(WHAT YOU HAVE TO DO) Reproduce the data shown below exactly.

(Collected data)

-- ==== Sys2Proof/Laws/Ops.lean ====
section
/-!
SUPPORT. One law per shared operation: when it answers a next state, and what it can do then.
-/

namespace Sys2Proof

variable {α : Type}

/-- The later of two updates at one key stands. -/
@[simp] theorem SMap.set_set (m : SMap α) (k : Nat) (v w : α) : SMap.set (SMap.set m k v) k w = SMap.set m k w := by
  induction m with
  | nil => simp [SMap.set]
  | cons p m ih =>
    obtain ⟨j, x⟩ := p
    by_cases h : k = j
    · simp [SMap.set, h]
    · by_cases h' : k < j <;> simp [SMap.set, h, h', ih]

end Sys2Proof

namespace Sys2Proof.Machine

variable (s : State) (k x : Nat)

/-! ### Updates of one part -/

@[simp] theorem State.setCore_setCore (c d : Core) : (s.setCore k c).setCore k d = s.setCore k d := by
  simp [State.setCore]

@[simp] theorem State.modCore_modCore (f g : Core → Core) :
    (s.modCore k f).modCore k g = s.modCore k fun c => g (f c) := by
  simp [State.modCore, State.setCore, State.core]

@[simp] theorem State.modStrand_modStrand (f g : Strand → Strand) :
    (s.modStrand k f).modStrand k g = s.modStrand k fun st => g (f st) := by
  simp [State.modStrand]

@[simp] theorem State.modCtx_modCtx (f g : Context → Context) :
    (s.modCtx x f).modCtx x g = s.modCtx x fun c => g (f c) := by
  simp [State.modCtx, State.setCtx, State.ctx]

@[simp] theorem State.modHub_modHub (f g : HubRegs → HubRegs) :
    (s.modHub f).modHub g = s.modHub fun h => g (f h) := rfl

/-- An update of a strand depends on what it makes of that strand alone. -/
theorem State.modStrand_congr {f g : Strand → Strand} (h : f (s.strand k) = g (s.strand k)) :
    s.modStrand k f = s.modStrand k g := by
  simp only [State.modStrand, State.modCore]; rw [show f (s.core k).st = g (s.core k).st from h]

theorem State.modCtx_congr {f g : Context → Context} (h : f (s.ctx x) = g (s.ctx x)) : s.modCtx x f = s.modCtx x g := by
  simp only [State.modCtx, h]

/-! ### Outcomes of a core slot and of an S-op -/

variable {s k x}

/-- Where the core of the turn runs, a slot answers the state its effect makes. -/
theorem onCore_issues (h : s.Issues k) (f : Nat → State) : onCore s f = .next (f k) := by
  obtain ⟨⟨n, ht⟩, hr⟩ := h
  simp [onCore, ht, hr]

/-- A slot answers only on the running core of the turn, and then the state its effect makes. -/
theorem onCore_next {f : Nat → State} {t : State} (h : onCore s f = .next t) : ∃ k, s.Issues k ∧ t = f k := by
  unfold onCore at h
  split at h
  · next k n ht =>
    split at h
    · next hr => exact ⟨k, ⟨⟨n, ht⟩, hr⟩, by simpa using h.symm⟩
    · cases h
  · cases h

/-- One core has the turn. -/
theorem State.Issues.unique {j : Nat} (h : s.Issues k) (h' : s.Issues j) : j = k := by
  obtain ⟨⟨n, ht⟩, -⟩ := h
  obtain ⟨⟨m, ht'⟩, -⟩ := h'
  rw [ht] at ht'; injection ht' with e; exact e.symm

theorem onCtx_decodes (hr : (s.ctx s.curCtx).run = 1) (f : Nat → State) : onCtx s f = .next (f s.curCtx) := by
  simp [onCtx, hr]

theorem onCtx_next {f : Nat → State} {t : State} (h : onCtx s f = .next t) :
    (s.ctx s.curCtx).run = 1 ∧ t = f s.curCtx := by
  unfold onCtx at h
  split at h
  · next hr => exact ⟨hr, by simpa using h.symm⟩
  · cases h

/-- A scalar instruction under a true guard acts on its strand. -/
theorem guarded_true (h : s.Issues k) {g : Guard} (hg : (s.strand k).guard g = true) (f : Strand → Strand) :
    guarded s g f = .next (s.modStrand k f) := by simp [guarded, onCore_issues h, hg]

/-- A scalar instruction under a false guard changes nothing (06 R144). -/
theorem guarded_false (h : s.Issues k) {g : Guard} (hg : (s.strand k).guard g = false) (f : Strand → Strand) :
    guarded s g f = .next s := by simp [guarded, onCore_issues h, hg]

/-- An engine command whose checks pass, under a true guard: the wait, the effect, and the signal where it acts at issue. -/
theorem engine_true (h : s.Issues k) {e : ESync} (hg : (s.strand k).guard e.g = true) {check : Nat → Trap} (hc : check k = none)
    (atIssue : Bool) (f : Nat → State → State) :
    engine s e atIssue check f = .next (
      let t := f k (s.modStrand k fun st => st.consumeWait e)
      if atIssue then t.modStrand k fun st => st.signal (engineSignal e) else t) := by
  simp [engine, onCore_issues h, hg, hc]

/-- Under a false guard an engine command makes its signal and nothing else (11 R269). -/
theorem engine_false (h : s.Issues k) {e : ESync} (hg : (s.strand k).guard e.g = false) {check : Nat → Trap}
    (hc : check k = none) (atIssue : Bool) (f : Nat → State → State) :
    engine s e atIssue check f = .next (s.modStrand k fun st => st.signal (engineSignal e)) := by
  simp [engine, onCore_issues h, hg, hc]

/-- An engine command whose check fails takes its trap, whatever the guard holds (03 R49). -/
theorem engine_traps (h : s.Issues k) (e : ESync) {check : Nat → Trap} {c : TrapCode} {v : W64} (hc : check k = some (c, v))
    (atIssue : Bool) (f : Nat → State → State) : engine s e atIssue check f = .next (s.issueTrap k c v) := by
  simp [engine, onCore_issues h, hc]

/-- An instruction with n counted destinations and room for them runs its effect on the counted state (18 R354). -/
theorem counted_room (h : s.Issues k) {n : Nat} (hr : (s.strand k).Room n) {check : Nat → Trap} (hc : check k = none)
    (lat : Nat) (f : Nat → State → State) :
    counted s n lat check f = .next (f k (s.modStrand k fun st => st.count n lat)) := by
  have : (s.strand k).checkInflight n = none := by simpa [Strand.checkInflight, Strand.Room] using hr
  simp [counted, onCore_issues h, this, hc, firstTrap]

(RESPONSE AREA)
-- ==== Sys2Proof/Laws/Ops.lean ====
section
/-!
SUPPORT. One law per shared operation: when it answers a next state, and what it can do then.
-/

namespace Sys2Proof

variable {α : Type}

/-- The later of two updates at one key stands. -/
@[simp] theorem SMap.set_set (m : SMap α) (k : Nat) (v w : α) : SMap.set (SMap.set m k v) k w = SMap.set m k w := by
  induction m with
  | nil => simp [SMap.set]
  | cons p m ih =>
    obtain ⟨j, x⟩ := p
    by_cases h : k = j
    · simp [SMap.set, h]
    · by_cases h' : k < j <;> simp [SMap.set, h, h', ih]

end Sys2Proof

namespace Sys2Proof.Machine

variable (s : State) (k x : Nat)

/-! ### Updates of one part -/

@[simp] theorem State.setCore_setCore (c d : Core) : (s.setCore k c).setCore k d = s.setCore k d := by
  simp [State.setCore]

@[simp] theorem State.modCore_modCore (f g : Core → Core) :
    (s.modCore k f).modCore k g = s.modCore k fun c => g (f c) := by
  simp [State.modCore, State.setCore, State.core]

@[simp] theorem State.modStrand_modStrand (f g : Strand → Strand) :
    (s.modStrand k f).modStrand k g = s.modStrand k fun st => g (f st) := by
  simp [State.modStrand]

@[simp] theorem State.modCtx_modCtx (f g : Context → Context) :
    (s.modCtx x f).modCtx x g = s.modCtx x fun c => g (f c) := by
  simp [State.modCtx, State.setCtx, State.ctx]

@[simp] theorem State.modHub_modHub (f g : HubRegs → HubRegs) :
    (s.modHub f).modHub g = s.modHub fun h => g (f h) := rfl

/-- An update of a strand depends on what it makes of that strand alone. -/
theorem State.modStrand_congr {f g : Strand → Strand} (h : f (s.strand k) = g (s.strand k)) :
    s.modStrand k f = s.modStrand k g := by
  simp only [State.modStrand, State.modCore]; rw [show f (s.core k).st = g (s.core k).st from h]

theorem State.modCtx_congr {f g : Context → Context} (h : f (s.ctx x) = g (s.ctx x)) : s.modCtx x f = s.modCtx x g := by
  simp only [State.modCtx, h]

/-! ### Outcomes of a core slot and of an S-op -/

variable {s k x}

/-- Where the core of the turn runs, a slot answers the state its effect makes. -/
theorem onCore_issues (h : s.Issues k) (f : Nat → State) : onCore s f = .next (f k) := by
  obtain ⟨⟨n, ht⟩, hr⟩ := h
  simp [onCore, ht, hr]

/-- A slot answers only on the running core of the turn, and then the state its effect makes. -/
theorem onCore_next {f : Nat → State} {t : State} (h : onCore s f = .next t) : ∃ k, s.Issues k ∧ t = f k := by
  unfold onCore at h
  split at h
  · next k n ht =>
    split at h
    · next hr => exact ⟨k, ⟨⟨n, ht⟩, hr⟩, by simpa using h.symm⟩
    · cases h
  · cases h

/-- One core has the turn. -/
theorem State.Issues.unique {j : Nat} (h : s.Issues k) (h' : s.Issues j) : j = k := by
  obtain ⟨⟨n, ht⟩, -⟩ := h
  obtain ⟨⟨m, ht'⟩, -⟩ := h'
  rw [ht] at ht'; injection ht' with e; exact e.symm

theorem onCtx_decodes (hr : (s.ctx s.curCtx).run = 1) (f : Nat → State) : onCtx s f = .next (f s.curCtx) := by
  simp [onCtx, hr]

theorem onCtx_next {f : Nat → State} {t : State} (h : onCtx s f = .next t) :
    (s.ctx s.curCtx).run = 1 ∧ t = f s.curCtx := by
  unfold onCtx at h
  split at h
  · next hr => exact ⟨hr, by simpa using h.symm⟩
  · cases h

/-- A scalar instruction under a true guard acts on its strand. -/
theorem guarded_true (h : s.Issues k) {g : Guard} (hg : (s.strand k).guard g = true) (f : Strand → Strand) :
    guarded s g f = .next (s.modStrand k f) := by simp [guarded, onCore_issues h, hg]

/-- A scalar instruction under a false guard changes nothing (06 R144). -/
theorem guarded_false (h : s.Issues k) {g : Guard} (hg : (s.strand k).guard g = false) (f : Strand → Strand) :
    guarded s g f = .next s := by simp [guarded, onCore_issues h, hg]

/-- An engine command whose checks pass, under a true guard: the wait, the effect, and the signal where it acts at issue. -/
theorem engine_true (h : s.Issues k) {e : ESync} (hg : (s.strand k).guard e.g = true) {check : Nat → Trap} (hc : check k = none)
    (atIssue : Bool) (f : Nat → State → State) :
    engine s e atIssue check f = .next (
      let t := f k (s.modStrand k fun st => st.consumeWait e)
      if atIssue then t.modStrand k fun st => st.signal (engineSignal e) else t) := by
  simp [engine, onCore_issues h, hg, hc]

/-- Under a false guard an engine command makes its signal and nothing else (11 R269). -/
theorem engine_false (h : s.Issues k) {e : ESync} (hg : (s.strand k).guard e.g = false) {check : Nat → Trap}
    (hc : check k = none) (atIssue : Bool) (f : Nat → State → State) :
    engine s e atIssue check f = .next (s.modStrand k fun st => st.signal (engineSignal e)) := by
  simp [engine, onCore_issues h, hg, hc]

/-- An engine command whose check fails takes its trap, whatever the guard holds (03 R49). -/
theorem engine_traps (h : s.Issues k) (e : ESync) {check : Nat → Trap} {c : TrapCode} {v : W64} (hc : check k = some (c, v))
    (atIssue : Bool) (f : Nat → State → State) : engine s e atIssue check f = .next (s.issueTrap k c v) := by
  simp [engine, onCore_issues h, hc]

/-- An instruction with n counted destinations and room for them runs its effect on the counted state (18 R354). -/
theorem counted_room (h : s.Issues k) {n : Nat} (hr : (s.strand k).Room n) {check : Nat → Trap} (hc : check k = none)
    (lat : Nat) (f : Nat → State → State) :
    counted s n lat check f = .next (f k (s.modStrand k fun st => st.count n lat)) := by
  have : (s.strand k).checkInflight n = none := by simpa [Strand.checkInflight, Strand.Room] using hr
  simp [counted, onCore_issues h, this, hc, firstTrap]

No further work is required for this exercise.